Information given:
[Start of section]
-- ==== Sys2Proof/Machine/Media.lean ====
section
/-! DEFINITION. Programs and erases that end, timeouts, strobes and temperatures, scrub, wear, the read-only state and raw
mode (spec/08 R172, R190, R192; spec/09 R202 to R245; spec/10 R249 to R255). -/

namespace Sys2Proof.Machine

/-! ### Programs (R192, R210, R222, R229, R249 to R254) -/

/-- A program or erase ends on its die: the charge is corrected, the predictor learns, the slot is released. -/
def State.opEnds (s : State) (d : Nat) (o : DieOp) (us : Nat) : State :=
  let s := (s.charge d o ((o.cost : Int) - us * 256)).learn d o.kind us
  let s := s.modDie d fun x => { x with busy := .idle }
  ((s.releaseSlot d (opCode o)).releaseSlot d d).complianceUpdate

/-- A program unit has passed on its blocks but for some (Table MED-7); an unchecked program of raw mode leaves the state of a block that
is neither ERASED nor OPEN. -/
def State.advancePages (s : State) (d : Nat) (o : DieOp) (but : List Nat) : State :=
  let pages := if o.kind = .slc then 1 else s.setPages d o.blocks
  s.each (o.blocks.filter fun b => !but.contains b) fun s b => s.modBlock d b fun x =>
    let n := max x.nextPage (o.page + pages)
    { x with nextPage := n
             st := if x.st ≠ .erased ∧ x.st ≠ .open_ then x.st else if (s.kindOf d).pagesPerBlock ≤ n then .full else .open_ }

/-- A sampled program, and every program of relocation and repair, is assayed: every page of its unit on the blocks that passed
(R222). [DEDUCED, unsafe: log 174] -/
def State.assayAfter (s : State) (d : Nat) (o : DieOp) (blocks : List Nat) : State :=
  let n := (s.die d).samples + 1
  let due := decide (2 ^ s.rd Reg.MEDIA_ASSAY_CFG_SAMPLE_LOG2 ≤ n)
  let s := s.modDie d fun x => { x with samples := if due then 0 else n }
  let set := match o.purpose with | .move set => set | _ => 0
  if blocks.isEmpty || !(due || o.assay) then s
  else
    let pages := if o.kind = .slc then 1 else s.setPages d o.blocks
    s.each (List.range pages) fun s p => s.sendOp d (s.makeOp d .read blocks (o.page + p) (.assay set))

/-- A slot in the patch unit of a column, with a new unit when there is none with room (R253). -/
def State.patchSlot (s : State) (cons col : Nat) : Option (Nat × State) :=
  let put := fun (s : State) (i : Nat) (r : Ru) => (i % 4294967296 * s.ruGranules + r.taken,
    s.modNv fun v => { v with rus := mapSet v.rus i { r with taken := r.taken + 1 } })
  match s.nv.rus.find? fun e => e.2.patch && e.2.cons == cons && e.2.column == col && decide (e.2.taken < s.ruGranules) with
  | some (i, r) => some (put s i r)
  | none => (s.takeSets col).map fun b => put s (s.freeRu cons) ⟨cons, col, b, none, 0, true, false⟩

/-- The ranges of a small write: one for each of its granules (R253). -/
def State.patchMates (s : State) (w : Wr) : List (Nat × Wr) :=
  s.wp.wr.filter fun e => e.2.rmw && decide (e.2.ref = w.ref) && e.2.nsid == w.nsid && decide (e.2.completed = w.completed) &&
    e.2.committed.isNone && !e.2.rowsDone

/-- Have both patches of a granule passed, or is a position out of service that needs none (R253, R254)? An earlier small write to its row
outside its own command commits first. -/
def State.patchReady (s : State) (mates : List (Nat × Wr)) (e : Nat × Wr) : Bool :=
  match s.patchRow e.2 with
  | none => false
  | some (set, row, pos) =>
    let col := ((s.setPlace set).map (·.1)).getD 0
    e.2.got && (!e.2.needAck || e.2.acked) && (e.2.patchData || s.posOut col pos) &&
      (e.2.patchParity || s.posOut col (s.parityPos col row)) &&
      !(s.wp.wr.any fun f => decide (f.1 < e.1) && f.2.rmw && f.2.committed.isNone && !f.2.rowsDone &&
        !(mates.any fun m => m.1 == f.1) && (s.patchRow f.2).any fun p => p.1 == set && p.2.1 == row)

/-- Codewords of a row position leave the patches that held them. -/
def dropPatched (l : List Rowx) (set row pos mask : Nat) : List Rowx :=
  (l.map fun e => if e.set == set && e.row == row && e.pos == pos && isPatchKind e.kind then
    { e with mask := e.mask - Nat.land e.mask mask } else e).filter fun e => decide (e.mask ≠ 0)

/-- One record names the patch slot of a granule, and the PATCH entries of its data and of its parity codewords (R253); a patch that
either had gives way to them. CRU_RMW_STAT counts the granules in units of 1,024. -/
def State.patchGranule (s : State) (k : Nat) (w : Wr) (cons : Nat) : State :=
  match s.patchRow w with
  | none => s
  | some (set, row, pos) =>
    let col := ((s.setPlace set).map (·.1)).getD 0
    let mask := s.granuleMask w
    match s.patchSlot cons col with
    | none => s
    | some (slot, s) =>
      let par := s.parityPos col row
      let s := s.modNv fun v => { v with rowx := dropPatched (dropPatched v.rowx set row pos mask) set row par mask }
      let s := s.addRowx [⟨set, row, pos, mask, .patch slot⟩, ⟨set, row, par, mask, .patch slot⟩]
      let g := w.slba / ((((s.ns? w.nsid).map (·.per4k)).getD 1) * s.granule4k)
      let s := s.noteCopies [mapKey w.nsid g] (s.unitOf cons slot)
      let s := s.updWp fun x => { x with wr := mapMod x.wr k fun w => { w with ru := [(g, slot)], rowsDone := true } }
      let t := s.md.patchCount + 1
      (s.updMd fun m => { m with patchCount := t % 1024 }).bump Reg.CRU_RMW_STAT_PATCHES (t / 1024)

/-- A small write commits once the patches of its granules have passed (R253 to R255); from 90 % of the row exception table no PATCH entry
is admitted, and it goes to the handle path. -/
def State.patchCheck (s : State) (k : Nat) : State :=
  match mapGet? s.wp.wr k with
  | none => s
  | some w =>
    let mates := s.patchMates w
    if w.rmw && !mates.isEmpty && mates.all (s.patchReady mates) then
      if 943719 ≤ s.nv.rowx.length then (s.each mates fun s e => s.patchFalls e.1).bump Reg.CRU_RMW_STAT_FALLBACK
      else (s.each mates fun s e => s.patchGranule e.1 e.2 ((s.nsCons e.2.nsid).getD 0)).commitAll
    else s

/-- Small writes commit in their order, where nothing keeps them any more (R254). -/
def State.patchChecks (s : State) : State :=
  s.each (s.wp.wr.filter fun e => e.2.rmw && !e.2.rowsDone) fun s e => s.patchCheck e.1

/-- One of the two patches of a granule has passed. -/
def State.patchPass (s : State) (k : Nat) (parity : Bool) : State :=
  (s.updWp fun x => { x with wr := mapMod x.wr k fun w =>
    if parity then { w with patchParity := true } else { w with patchData := true } }).patchChecks

/-- The unit of a row has passed its program. -/
def State.unitPass (s : State) (d : Nat) (o : DieOp) (set row pos : Nat) : State :=
  match s.setPlace set with
  | none => s
  | some (col, _) =>
    let r := s.regionOf d (o.blocks.getD 0 0) o.page
    s.modRow set row fun x =>
      { x with
        passed := if x.passed.contains pos then x.passed else x.passed ++ [pos]
        out := (s.rowOut set col).filter (· ≠ pos)
        parity := x.parity || pos == s.parityPos col row
        openRow := x.openRow && pos != s.parityPos col row
        regions := if x.regions.contains r then x.regions else x.regions ++ [r] }

/-- The unit of a rebuild has passed its program: the row has it again (R269, R270). -/
def State.rebuildPass (s : State) (set row m : Nat) : State :=
  match s.setPlace set with
  | none => s
  | some (col, _) =>
    let pos := (s.members.findIdx? (· == m)).getD 0
    let s := s.modRow set row fun x =>
      { x with
        passed := if x.passed.contains pos then x.passed else x.passed ++ [pos]
        out := x.out.filter (· ≠ pos)
        parity := x.parity || pos == s.parityPos col row }
    let s := s.modNv fun v => { v with members := mapMod v.members m fun x =>
      { x with rebuilt := if x.rebuilt.contains (set, row) then x.rebuilt else x.rebuilt ++ [(set, row)] } }
    let n := s.md.rebuiltUnits + 1
    (s.updMd fun x => { x with
      rebuiltUnits := n, rebuildReady := x.rebuildReady.filter (· != (set, row))
      rebuildStarted := x.rebuildStarted.filter (· != (set, row)) }).wr Reg.CRU_REBUILD_DONE_UNITS (n / 1024)

/-- What a program that passed makes true. -/
def State.programPass (s : State) (d : Nat) (o : DieOp) : State :=
  match o.purpose with
  | .unit set row pos => (s.unitPass d o set row pos).commitAll.sealFinished set
  | .patches l => s.each l fun s e => s.patchPass e.1 e.2
  | .flushRecord l =>
    let m := dieMember d
    let note := fun (k : Nat) (w : Wr) =>
      if l.contains k && !w.recorded.contains m then { w with recorded := w.recorded ++ [m] } else w
    if o.kind ≠ .slc ∨ (s.block d (o.blocks.getD 0 0)).pool ≠ 2 then s
    else (s.updWp fun x => { x with wr := mapAll x.wr note }).commitAll
  | .move set => match (mapGet? s.md.reloc set).bind fun r => s.moveUnit r d o.blocks o.page with
    | some u => s.updMd fun m => { m with reloc := mapMod m.reloc set fun r =>
        { r with passed := if r.passed.contains u then r.passed else r.passed ++ [u] } }
    | none => s
  | .repair set row pos => s.updMd fun m => { m with
      repairGot := m.repairGot.filter fun e => !(e.1 == set && e.2.1 == row && e.2.2 % 256 == pos) }
  | .rebuild set row m => s.rebuildPass set row m
  | _ => s

/-- The codeword offsets of a unit that lie on one block of its block set. -/
def State.blockMask (s : State) (set row pos d b : Nat) : Nat :=
  ((List.range (s.unitPages d (s.posBlocks set pos).length)).map fun p =>
    maskFrom (s.firstWord set row pos d b (s.rowPage set row pos + p)) (s.pageWords d)).sum

/-- May a failed block of a set still be replaced (R229): by a spare or an ERASED block set, or by one that erases will free? -/
def State.mayReplace (s : State) (d k b : Nat) : Bool :=
  !(s.setBlocks d k).contains b || decide (0 < s.spares d) || s.zone.released.any fun e => decide (e.1 / 65536 = d)

/-- A program failed on some blocks (R229): each is retired, its set repaired; the data is still in the write buffer or in
cells, and its unit is programmed again. With no spare block or set left, acknowledged data of the unit that cannot be
programmed becomes deferred errors of kind PROGRAM (R239). -/
def State.programFails (s : State) (d : Nat) (o : DieOp) (failed : List Nat) (result : Nat) : State :=
  let b := failed.getD 0 0
  let s := s.modHealth (dieMember d) fun h => { h with programFails := h.programFails + 1 }
  let s := ((s.mediaErr d b o.page result).chanEvent d 0 b o.page result).patchesBack d o
  s.each failed fun s b =>
    let k := s.setOf d b
    let mask := match o.purpose with
      | .unit set row pos => s.blockMask set row pos d b
      | _ => 0
    let s := s.retire d b true
    match o.purpose, k with
    | .unit set row pos, some k => if s.mayReplace d k b then s else s.deferWords set row pos mask
    | _, _ => s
[End of section]
What to produce: If a line of the records above holds the word "erases", show it.

Result for this exercise:
/-! DEFINITION. Programs and erases that end, timeouts, strobes and temperatures, scrub, wear, the read-only state and raw
/-- May a failed block of a set still be replaced (R229): by a spare or an ERASED block set, or by one that erases will free? -/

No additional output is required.